How a Secular Woman from Tel Aviv Rose to the Top of Israel’s National-Religious Political Bloc

After failing to form a government after April’s elections, Israel is getting ready for a second   round of voting on September 17. Becoming more significant among the large roster of political players is Ayelet Shaked, newly announced as the leader of the United Right, a combined list of political factions representing Israel’s religious-Zionist community. That in itself is surprising. As Sam Sokol writes, “While women have led Israeli political parties, none has ever risen to the pinnacle of political power in a bloc representing the traditionally patriarchal Orthodox community.” Not only that, but Shaked is herself secular.

Growing up as a middle-class child in the Tel Aviv of the 1980s, Shaked could have been expected to develop into a left-leaning Labor or Meretz voter, a proponent of two states and liberal policies. But as Shaked told the New York Times in 2015, she experienced a personal revelation at the age of eight when she watched Prime Minister Yitzḥak Shamir debate an opponent on television: she was swayed by his nationalistic perspective.

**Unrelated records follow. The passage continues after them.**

-- ==== Sys2Proof/Machine/Session.lean ====
section
/-! DEFINITION. The protocol unit's internal steps (43_protocol.md R220 to R247): session start and end, the
receive parser, frame dispatch and the poll step; and `FlowEnd` (46_dispatch.md R353), which session end
calls. A session that ends answers its end code. -/

namespace Sys2Proof.Machine

/-! ### Session start and end -/

/-- The state `StartSession` writes once the channel is armed (43_protocol.md R220). -/
def State.openSession (s : State) (base limit : Nat) (kind : SessKind) (ret : RetState) : State :=
  { s with
    sess := { active := true, base := BitVec.ofNat 32 base, limit := BitVec.ofNat 32 limit,
              cursor := BitVec.ofNat 32 base, written := 0, pendValid := false, pendByte := 0,
              idleCount := 0, startTick := s.tick },
    parser := Parser.cleared .waitStart, framesOk := 0, framesBad := 0,
    sessKind := some kind, retState := some ret, dstate := .update }

/-- `StartSession(base, limit, kind, ret)` (43_protocol.md R220); `true` is ok. -/
def startSession (base limit : Nat) (kind : SessKind) (ret : RetState) : Engine Bool := do
  if ← rxArm then do
    update fun s => s.openSession base limit kind ret
    pure true
  else pure false

/-- The dispatcher state `ret_state` names (10_state.md R43). -/
def RetState.dstate : RetState → DState
  | .jump => .jump
  | .noImage => .noImage

/-- `DSTATE <- ret_state` (43_protocol.md R244, 46_dispatch.md R353). -/
def returnState : Engine Unit := do
  let r ← valueOf .retState State.retState
  update fun s => { s with dstate := r.dstate }

/-- `Flush()` (43_protocol.md R242): the carry byte padded with 0xFF to a halfword. -/
def flush : Engine Code := do
  let s ← getState
  if !s.sess.pendValid then pure .ok
  else if s.sess.limit.toNat < s.sess.cursor.toNat + 2 then pure .eOverflow
  else do
    if ← mergeWrite s.sess.cursor.toNat [(erasedByte ++ s.sess.pendByte : Half)] then do
      update fun s =>
        { s with sess := { s.sess with cursor := s.sess.cursor + 2, written := s.sess.written + 1,
                                       pendValid := false } }
      pure .ok
    else pure .eWrite

/-- `uart_abort()`: the channel stops (43_protocol.md R244). -/
def RxChannel.stop (c : RxChannel) : RxChannel := { c with armed := false, ready := false, line := [] }

/-- What `EndSession` writes before the flow's own end (43_protocol.md R244). -/
def State.closeSession (s : State) (code : Code) : State :=
  { s with rx := s.rx.stop, sess := { s.sess with active := false, pendValid := false },
           parser := Parser.cleared .waitStart, lastUpdate := code.value }

/-- `FlowEnd(code)` (46_dispatch.md R353). -/
def flowEnd (code : Code) : Engine Unit := do
  if code = .ok then do
    let s ← getState
    let crc := imgCrc s.par s.mem s.sess.base.toNat s.sess.written.toNat
    let t ← valueOf .flowTarget State.flowTarget
    let r ← updComplete t s.sess.written crc
    update fun s => { s with lastUpdate := (if r = .eFlash then Code.ok else r).value }
  else do
    let _ ← updFailed
    update fun s => { s with lastUpdate := code.value }
  returnState

/-- `EndSession(code)` (43_protocol.md R244); it answers the session's end code. -/
def endSession (code : Code) : Engine Code := do
  let code ← if code = .ok then flush else pure code
  update fun s => s.closeSession code
  match ← valueOf .sessKind State.sessKind with
  | .flow => flowEnd code
  | .raw => returnState
  pure code

/-- End the session and answer that it ended. -/
def ended (code : Code) : Engine (Option Code) := do
  let c ← endSession code
  pure (some c)

/-- The session goes on. -/
def goesOn : Engine (Option Code) := pure none

/-- `EndTransfer()` (43_protocol.md R241). -/
def endTransfer : Engine (Option Code) := do
  let s ← getState
  ended (if s.sess.dataSeen then .ok else .eNoData)

/-! ### The parser (43_protocol.md R222 to R229) -/

/-- The kinds of frame error (60_exceptions.md R381). -/
inductive FrameErrorKind where
  | length
  | escape
  | flag
  | wrongEnd
  | crc
deriving DecidableEq, Repr

/-- The tag of a frame error's status (43_protocol.md R238). -/
def errorTag (k : FrameErrorKind) (p : Parser) : List Byte :=
  match k with
  | .crc => p.crcRaw
  | .wrongEnd => p.crcRaw
  | _ => [0, 0, 0, 0]

/-- `FrameError(kind, next)` (43_protocol.md R238). -/
def State.frameError (s : State) (k : FrameErrorKind) (next : PState) : State :=
  { { s with framesBad := s.framesBad + 1 }.sendStatus (errorTag k s.parser) 1 with
    parser := Parser.cleared next }

/-- WAIT_START on a byte (43_protocol.md R223). -/
def State.fieldStart (s : State) (d : Byte) : State :=
  if d = flagByte then { s with parser := Parser.cleared .readLength } else s

/-- A 32-bit accumulator with byte `d` put at byte position `k` (43_protocol.md R224, R226). -/
def accumulate (acc : Word) (d : Byte) (k : Nat) : Word := acc ||| (d.setWidth 32 <<< (8 * k))

/-- READ_LENGTH on a byte (43_protocol.md R224). -/
def State.fieldLength (s : State) (d : Byte) : State :=
  let len := accumulate s.parser.lenAcc d s.parser.pcount
  if s.parser.pcount + 1 = 4 then
    if minLen ≤ len.toNat ∧ len.toNat ≤ s.par.maxLen then
      { s with parser := { s.parser with lenAcc := len, pcount := 0, pstate := .readBody, body := [] } }
    else s.frameError .length .waitStart
  else { s with parser := { s.parser with lenAcc := len, pcount := s.parser.pcount + 1 } }

/-- READ_BODY on a decoded byte (43_protocol.md R225). -/
def State.fieldBody (s : State) (d : Byte) : State :=
  let body := s.parser.body ++ [d]
  if body.length = s.parser.lenAcc.toNat then
    { s with parser := { s.parser with body := body, pstate := .readCrc, pcount := 0 } }
  else { s with parser := { s.parser with body := body } }

/-- READ_CRC on a byte (43_protocol.md R226). -/
def State.fieldCrc (s : State) (d : Byte) : State :=
  let p := s.parser
  let p := { p with crcRaw := p.crcRaw.set p.pcount d, crcAcc := accumulate p.crcAcc d p.pcount }
  if p.pcount + 1 = 4 then { s with parser := { p with pstate := .waitEnd, pcount := 0 } }
  else { s with parser := { p with pcount := p.pcount + 1 } }

/-- `body[0..len_acc)`, where it lies within the `body_n` bytes that hold a value (10_state.md R48). -/
def Parser.wholeBody (p : Parser) : Option (List Byte) :=
  if p.lenAcc.toNat ≤ p.body.length then some (p.body.take p.lenAcc.toNat) else none

/-- Read `body[0..len_acc)` (43_protocol.md R227, R236): a fault where a byte of it holds no value
(10_state.md R55, 93_implementation_defined.md X32). -/
def wholeBody : Engine (List Byte) := valueOf .frameBody fun s => s.parser.wholeBody

/-- The bytes an accepted frame gives the writer: `bytes` of 43_protocol.md R236, the carry byte and then the
payload of `body`. -/
def State.payloadBytes (s : State) (body : List Byte) : List Byte :=
  (if s.sess.pendValid then [s.sess.pendByte] else []) ++ body.drop 3

/-- The odd leftover byte of `bytes`, kept for the next frame (43_protocol.md R236). -/
def Session.keepCarry (u : Session) (bytes : List Byte) : Session :=
  if bytes.length % 2 = 1 then { u with pendByte := bytes.getLastD 0, pendValid := true }
  else { u with pendValid := false }

/-- The end of `Accept()` where every halfword is written: carry byte and OK status (43_protocol.md R236). -/
def acceptDone (tag bytes : List Byte) : Engine (Option Code) := do
  update fun s => { s with sess := s.sess.keepCarry bytes }.sendStatus tag 0
  goesOn

/-- A failure inside `Accept()`: ERROR status, and the session ends (43_protocol.md R236). -/
def acceptFailed (tag : List Byte) (code : Code) : Engine (Option Code) := do
  update fun s => s.sendStatus tag 1
  ended code

/-- `Accept()` (43_protocol.md R236). -/
def accept : Engine (Option Code) := do
  update fun s => { s with framesOk := s.framesOk + 1 }
  let s ← getState
  let body ← wholeBody
  let tag := s.parser.crcRaw
  let bytes := s.payloadBytes body
  let hws := halves bytes
  if hws.length = 0 then acceptDone tag bytes
  else if s.sess.limit.toNat < s.sess.cursor.toNat + 2 * hws.length then acceptFailed tag .eOverflow
  else do
    if ← mergeWrite s.sess.cursor.toNat hws then do
      update fun s =>
        { s with sess :=
          { s.sess with cursor := s.sess.cursor + BitVec.ofNat 32 (2 * hws.length),
                        written := s.sess.written + BitVec.ofNat 32 (2 * hws.length) } }
      acceptDone tag bytes
    else acceptFailed tag .eWrite

/-- WAIT_END on a wire byte (43_protocol.md R227). -/
def fieldEnd (c : Byte) : Engine (Option Code) := do
  let s ← getState
  if c = flagByte then do
    let body ← wholeBody
    if frameCrc body = s.parser.crcAcc then do
      let r ← accept
      update fun s => { s with parser := { s.parser with pstate := .waitStart } }
      pure r
    else do
      update fun s => s.frameError .crc .waitStart
      goesOn
  else do
    update fun s => s.frameError .wrongEnd .waitStart
    goesOn

/-- `Field(d)`, the state rule for `PSTATE` (43_protocol.md R222 to R227). -/
def field (d : Byte) : Engine (Option Code) := do
  let s ← getState
  match s.parser.pstate with
  | .waitStart => do
    update fun s => s.fieldStart d
    goesOn
  | .readLength => do
    update fun s => s.fieldLength d
    goesOn
  | .readBody => do
    update fun s => s.fieldBody d
    goesOn
  | .readCrc => do
    update fun s => s.fieldCrc d
    goesOn
  | .waitEnd => fieldEnd d

/-- `PSTATE in EscapedStates(ESC_MODE)` (43_protocol.md R222). -/
def escapedState : EscMode → PState → Bool
  | _, .readBody => true
  | .full, .readLength => true
  | .full, .readCrc => true
  | _, _ => false

/-- `Feed(c)` (43_protocol.md R222, R228, R229). -/
def feed (c : Byte) : Engine (Option Code) := do
  let s ← getState
  if escapedState s.par.escMode s.parser.pstate then
    if s.parser.escPend then do
      update fun s => { s with parser := { s.parser with escPend := false } }
      if c = escFlag then field flagByte
      else if c = escEsc then field escByte
      else do
        update fun s => s.frameError .escape (if c = flagByte then .readLength else .waitStart)
        goesOn
    else if c = escByte then do
      update fun s => { s with parser := { s.parser with escPend := true } }
      goesOn
    else if c = flagByte then do
      update fun s => s.frameError .flag .readLength
      goesOn
    else field c
  else field c

/-- Feed the bytes of a chunk in order; the rest of a chunk in which the session ends is dropped
(43_protocol.md R240). -/
def feedAll : List Byte → Engine (Option Code)
  | [] => goesOn
  | c :: cs => do
    match ← feed c with
    | some code => pure (some code)
    | none => feedAll cs

/-! ### The poll step (43_protocol.md R240 to R243) -/

/-- The timeout test (43_protocol.md R243): `now −32 start_tick` against the budget. -/
def checkTimeout (now : Word) : Engine (Option Code) := do
  let s ← getState
  if s.par.sessionTimeout ≤ (now - s.sess.startTick).toNat then
    ended (if s.sess.dataSeen then .eTimeoutPartial else .eTimeoutNoData)
  else goesOn

/-- The chunk is the end-of-transfer marker (43_protocol.md R241). -/
def isEndMarker (s : State) : Bool :=
  s.rx.buf == [eotByte] && s.parser.pstate == .waitStart

/-- The saturating increment of `idle_count` (10_state.md R46, 43_protocol.md R240). -/
def Session.idle (u : Session) : Session :=
  { u with idleCount := if u.idleCount = 0xFFFFFFFF then u.idleCount else u.idleCount + 1 }

/-- `Poll()` (43_protocol.md R240): the end code if the session ended. -/
def poll : Engine (Option Code) := do
  let s ← getState
  let now := s.tick
  if s.rx.ready then do
    update fun s => { s with rx := { s.rx with ready := false } }
    if isEndMarker s then endTransfer
    else do
      update fun s => { s with sess := { s.sess with idleCount := 0 } }
      match ← feedAll s.rx.buf with
      | some code => pure (some code)
      | none => do
        if ← rxArm then checkTimeout now else ended .eRxStart
  else do
    update fun s => { s with sess := s.sess.idle }
    let s ← getState
    if s.par.idleEndLimit ≠ 0 ∧ s.par.idleEndLimit ≤ s.sess.idleCount.toNat then endTransfer
    else checkTimeout now

end Sys2Proof.Machine
end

During their mandatory military service, some Israelis tend to shift to the right, at least for a while, and a stint as an instructor in the storied Golani infantry brigade helped Shaked strengthen her conservative political outlook.

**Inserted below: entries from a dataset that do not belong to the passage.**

-- ==== Sys2Proof/Machine/Dispatcher.lean ====
section
/-! DEFINITION. The commands of the dispatcher (46_dispatch.md R352, R355, R356). -/

namespace Sys2Proof.Machine

/-- RUN_APP (46_dispatch.md R355): a persist failure does not prevent the hand-off. -/
def execRunApp (s : State) : Host.Outcome State Fault Refusal :=
  runCommand .write (requireValid do
    let (sel, _) ← bootSelect
    match sel with
    | some r => do
      update fun s => s.handOffTo (regionBase s.par r)
      raise .ok
    | none => do
      update fun s => { s with res0 := noneWord, res1 := noneWord }
      raise .eNoImage) s

/-- START_UPDATE (46_dispatch.md R352). -/
def execStartUpdate (s : State) : Host.Outcome State Fault Refusal :=
  runCommand .write (requireValid do
    let r ← runFlow .noImage
    raise r) s

/-- ERASE (46_dispatch.md R356): the config record is not changed. -/
def execErase (s : State) : Host.Outcome State Fault Refusal :=
  runCommand .write (requireValid do
    let t ← updTarget
    let s ← getState
    let r ← eraseRegion (regionBase s.par t) s.par.regionSize
    raise (if r then .ok else .eErase)) s

end Sys2Proof.Machine
end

That explains Shaked’s side of the story. As for how the right-wing national-religious camp accepted her as its leader, the answer seems to be that it is currently more focused on nationalist issues than on religious ones:

“What does seem to unite the national religious are political issues, such as considering themselves right-of-center and believing the Law of Return should [extend citizenship only] to those who are Jewish according to Jewish law,” or halakhah [as one observer, Yehoshua Oz,] said.

Shaked’s work ethic, as well, has won her followers:

Conversations with people close to Shaked painted a picture of a woman willing to listen to the unique ideological needs and demands of her constituents and to respect their unique sensibilities. For instance, while she is not personally religious, Shaked makes a point of not giving interviews on Shabbat or publicly eating in non-kosher restaurants.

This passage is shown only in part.